:: The input ::
-- ==== Sys2Proof/WellFormed.lean ====
section
/-!
DEFINITION. Which terms of `Instr` are instructions of the machine. Register numbers, immediates and addresses have
exactly the width of their field by their types; the row count of `Dxyn` is a natural number, and R83 and R156 bound
it ("an unsigned row count 0 to 15", "There is no 16-row form").
-/

namespace Sys2Proof

/-- Every operand fits the field its encoding gives it (R82, R83, R156). -/
def Instr.wellFormed : Instr → Bool
  | .cls => true
  | .ret => true
  | .jp _ => true
  | .call _ => true
  | .seImm _ _ => true
  | .sneImm _ _ => true
  | .seReg _ _ => true
  | .ldImm _ _ => true
  | .addImm _ _ => true
  | .ldReg _ _ => true
  | .orReg _ _ => true
  | .andReg _ _ => true
  | .xorReg _ _ => true
  | .addReg _ _ => true
  | .sub _ _ => true
  | .shr _ _ => true
  | .subn _ _ => true
  | .shl _ _ => true
  | .sneReg _ _ => true
  | .ldI _ => true
  | .rnd _ _ => true
  | .drw _ _ n => decide (n < 16)
  | .skp _ => true
  | .sknp _ => true
  | .ldVxDt _ => true
  | .ldVxK _ => true
  | .ldDtVx _ => true
  | .ldStVx _ => true
  | .addI _ => true
  | .ldF _ => true
  | .ldB _ => true
  | .storeRegs _ => true
  | .loadRegs _ => true

end Sys2Proof
end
:::
#### What to produce:
Repeat the records word for word.

#### Response area:
-- ==== Sys2Proof/WellFormed.lean ====
section
/-!
DEFINITION. Which terms of `Instr` are instructions of the machine. Register numbers, immediates and addresses have
exactly the width of their field by their types; the row count of `Dxyn` is a natural number, and R83 and R156 bound
it ("an unsigned row count 0 to 15", "There is no 16-row form").
-/

namespace Sys2Proof

/-- Every operand fits the field its encoding gives it (R82, R83, R156). -/
def Instr.wellFormed : Instr → Bool
  | .cls => true
  | .ret => true
  | .jp _ => true
  | .call _ => true
  | .seImm _ _ => true
  | .sneImm _ _ => true
  | .seReg _ _ => true
  | .ldImm _ _ => true
  | .addImm _ _ => true
  | .ldReg _ _ => true
  | .orReg _ _ => true
  | .andReg _ _ => true
  | .xorReg _ _ => true
  | .addReg _ _ => true
  | .sub _ _ => true
  | .shr _ _ => true
  | .subn _ _ => true
  | .shl _ _ => true
  | .sneReg _ _ => true
  | .ldI _ => true
  | .rnd _ _ => true
  | .drw _ _ n => decide (n < 16)
  | .skp _ => true
  | .sknp _ => true
  | .ldVxDt _ => true
  | .ldVxK _ => true
  | .ldDtVx _ => true
  | .ldStVx _ => true
  | .addI _ => true
  | .ldF _ => true
  | .ldB _ => true
  | .storeRegs _ => true
  | .loadRegs _ => true

end Sys2Proof
end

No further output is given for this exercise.